Für von unheilbaren Krankheiten betroffene Kinder und ihre Familien mag diese Hoffnung ganz unterschiedliche Gestalt annehmen. Die einen hoffen vielleicht noch auf ein Wunder; andere wünschen sich, dass sie ein Leben in Selbstbestimmung und Würde führen können. Wieder andere bauen auf eine solidarische Gesellschaft, die zur gleichberechtigten Integration erkrankter Menschen bereit ist und den betroffenen Kindern so eine möglichst gute Lebensperspektive bietet.

Für Papst Leo wird bei diesem Gebetsanliegen vielleicht auch die Frage der Mittelverteilung mitschwingen. Leiden, die in wohlhabenden Ländern verbreitet sind, finden in der Forschung deutlich größere Aufmerksamkeit als so manche tropische Krankheit. Dazu kommen die hohen Kosten vieler Medikamente oder Hilfsmittel, die oft nur mit Hilfe der Gemeinschaft getragen werden können, die aber ein hoffnungsvolles, selbstbestimmtes Leben für betroffene Kinder verheißen. So kann das Gebetsanliegen dieses Monats auch zum Einsatz für Gerechtigkeit und Solidarität anspornen.

Doch ist das alles? Gibt es nicht auch unheilbare Krankheiten, die bereits in jungen Jahren zum Tod führen werden? Ist Hoffnung für die Betroffenen dann nicht eine Art Vertröstung, wie man sie dem christlichen Glauben manchmal ganz allgemein vorwirft? Natürlich sollte man sich davor hüten, Menschen unhaltbare Versprechungen zu machen oder gar eine magische Wirkung von Gebet und Sakramenten zu unterstellen.
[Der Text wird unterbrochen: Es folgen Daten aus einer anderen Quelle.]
/-! ### Progress (R309, R311) -/

/-- Frame `f` has been visited by a pass with these targets: it is recorded for each of them. -/
def Pool.visited (P : Pool) (f : Nat) (targets : List Nat) : Pool :=
  let order := P.failOrder
  let views := P.views
  let add (x : Slot) : Slot :=
    match x.built.getLast? with
    | some r => if r.hi = f ∧ r.order = order ∧ r.slots = views then { x with built := x.built.dropLast ++ [{ r with hi := f + 1 }] }
                else { x with built := x.built ++ [{ lo := f, hi := f + 1, order := order, slots := views }] }
    | none => { x with built := [{ lo := f, hi := f + 1, order := order, slots := views }] }
  { P with slots := P.slots.mapIdx fun z x => if targets.contains z then add x else x }

/-- The first frame or stripe is taken from the intervals. -/
def covNext : List (Nat × Nat) → List (Nat × Nat)
  | [] => []
  | (a, b) :: cs => if a + 1 < b then (a + 1, b) :: cs else cs

/-- The frames at the head of a pass whose stripes have all ended are passed: at most `n`. -/
def Pool.popFrames (busy : Nat → Bool) (id : Nat) : Nat → Pool → Pool
  | 0, P => P
  | n + 1, P =>
    match P.acts.find? (·.id == id) with
    | none => P
    | some a =>
      match a.cov with
      | [] => P
      | (f, _) :: _ =>
        if a.issued < P.g ∨ busy f then P
        else
          Pool.popFrames busy id n ((P.visited f a.targets).updAct id fun a =>
            { a with cov := covNext a.cov, issued := a.issued - P.g, passed := a.passed + 1 })

/-- The stripes at the head of a scrub, sanitize or self-test that have ended are passed. -/
def Pool.popStripes (busy : Nat → Bool) (id : Nat) : Nat → Pool → Pool
  | 0, P => P
  | n + 1, P =>
    match P.acts.find? (·.id == id) with
    | none => P
    | some a =>
      match a.cov with
      | [] => P
      | (st, _) :: _ =>
        if a.issued = 0 ∨ busy st then P
        else Pool.popStripes busy id n (P.updAct id fun a => { a with cov := covNext a.cov, issued := a.issued - 1 })

/-- The progress of one activity at the seam, and the record that CKPT_KFRAMES asks for. -/
def State.actProgress (s : State) (p : Nat) (a : Activity) : State :=
  let ws := s.actWorks p a.id
  let P := s.pool p
  let s := s.setPool p (if a.isPass then P.popFrames (fun f => ws.any fun w => w.stripe / P.g == f) a.id (a.issued / P.g + 1) 
                        else P.popStripes (fun st => ws.any fun w => w.stripe == st) a.id (a.issued + 1))
  let every := s.fld1 (Reg.LAY_MNT_CFG p) Fd.LAY_MNT_CFG_CKPT_KFRAMES * 1024
  s.updPool p fun P =>
    match P.acts.find? (·.id == a.id) with
    | none => P
    | some b =>
      if every ≤ b.passed - b.record then { P.updAct a.id fun b => { b with record := b.passed } with flushFor := P.flushFor ++ [.act a.id] }
      else P

/-! ### Starting, preempting and ending (R324 to R326) -/

/-- The resynchronisation of the pool holds an activity back (R326). -/
def Pool.yields (P : Pool) (a : Activity) : Bool :=
  match P.resync with
  | none => false
  | some r => !r.full || !a.isPass

/-- An activity that waits cannot have its members: one of a higher rank is unfinished, or as many of its own rank hold them as may. -/
def Pool.blocked (P : Pool) (a : Activity) : Bool :=
  P.yields a || P.acts.any (fun b => decide (b.rank < a.rank))
    || (let n := (P.acts.filter fun b => b.id != a.id && b.rank == a.rank && b.holds).length
        if a.isPass then decide (2 ≤ n) else decide (1 ≤ n))

/-- Stripes of the free slabs of pool `p`, as intervals (R323). -/
def State.freeStripes (s : State) (p : Nat) : List (Nat × Nat) :=
  let P := s.pool p
  let used := s.slabsUsed p
  ((List.range P.slabs).filter fun i => !used.contains i).map fun i => (i * P.slabStripes, (i + 1) * P.slabStripes)

/-- An activity starts or resumes. -/
def State.startAct (s : State) (p : Nat) (a : Activity) : State :=
  let P := s.pool p
  let idx := if a.isPass && P.acts.any (fun b => b.isPass && b.holds && b.idx == 0) then 1 else 0
  let cov := if a.st = .queued ∧ a.kind = 2 then s.freeStripes p else a.cov
  let a' := { a with st := .running, idx := idx, cov := cov, credit := 0, issued := 0, recSt := 0, begun := if a.st = .queued then s.now else a.begun }
  let s := s.setPool p { P.updAct a.id (fun _ => a') with flushFor := P.flushFor ++ [.act a.id] }
  if a.st = .preempted then s.raise Ev.MAINT_RESUMED p a.kind (P.ckptOf a)
  else s.raise Ev.MAINT_STARTED p (a.kind + (if a.isPass then 256 * idx else 0)) (P.framesOf a')

/-- One waiting activity: blocked it waits on; otherwise it preempts those of lower rank that run, and starts once none of them
holds a member. -/
def State.tryAct (s : State) (p id : Nat) : State :=
  let P := s.pool p
  match P.acts.find? (·.id == id) with
  | none => s
  | some a =>
    if P.blocked a then s
    else
      let low := P.acts.filter fun b => decide (a.rank < b.rank) && b.holds
      if low.isEmpty then s.startAct p a
      else s.setPool p { P with acts := P.acts.map fun b =>
        if a.rank < b.rank ∧ b.st = .running then { b with st := .preempting, preemptor := a.kind, recSt := 0 } else b }

/-- The waiting activities of pool `p`, in priority order and among equals in order of request. -/
def Pool.waiting (P : Pool) : List Activity :=
  sortBy (fun a => a.rank * 18446744073709551616 + a.id) (P.acts.filter fun a => a.st == .queued || a.st == .preempted)

/-- MAINT_START completes with success when the activity runs, and with MAINT_QUEUED when it waits for members held by an activity of higher or equal
priority (R327). One that waits only for the activities it preempts is answered when it starts (Table 10-4). -/
def State.answerStarts (s : State) (p : Nat) : State :=
  let P := s.pool p
  (P.acts.filter fun a => a.desc.isSome && (a.st == .running || (a.st == .queued && P.blocked a))).foldl
    (fun s a => (s.updPool p fun P => P.updAct a.id fun a => { a with desc := none }).doneOpt a.desc
      (if a.st = .running then St.OK else St.MAINT_QUEUED) 0 0) s

/-- MAINT_ACTIVITY_START of pool `p`: the waiting activities whose members are free start (R325). -/
def State.maintStarts (s : State) (p : Nat) : State := (s.pool p).waiting.foldl (fun s a => s.tryAct p a.id) s

def execMaintActivityStart (p : Fin 16) (s : State) : Host.Outcome State Fault Refusal :=
  .next (if (s.pool p.val).st ≠ 0 ∧ s.atSeam = true then s.maintStarts p.val else s)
Ob und wie Kinder und Familien in einer solchen Situation Hoffnung wider alle Hoffnung zu spüren vermögen, lässt sich gewiss nicht von außen oder gar von oben herab bestimmen.

Liebevolle Zuwendung

In der liebevollen Zuwendung und Begleitung durch Seelsorgerinnen und Seelsorger, Ärztinnen und Ärzte, Pflegekräfte und Angehörige erblüht aber manchmal auf überraschende Weise ein solches Geschenk der Hoffnung, ohne dass man es genau beschreiben oder mit einem konkreten Inhalt füllen könnte. Auch in den Psalmen treten uns immer wieder Menschen entgegen, die aus Krankheit und Leid zu Gott rufen, ja sogar mit ihm streiten und seine scheinbare Tatenlosigkeit beklagen – und die doch das Gebet als Stütze und Halt erfahren.

In diese Tradition der jüdischen Geschwister dürfen auch wir uns stellen – ohne billige Vertröstungen und ohne pathetische Worte im Krankenzimmer. Wir dürfen auf die manchmal zuversichtliche, manchmal vielleicht zweifelnde Hoffnung bauen, dass Gott alle Wege mit uns Menschen geht – auch die dunkelsten und schwersten.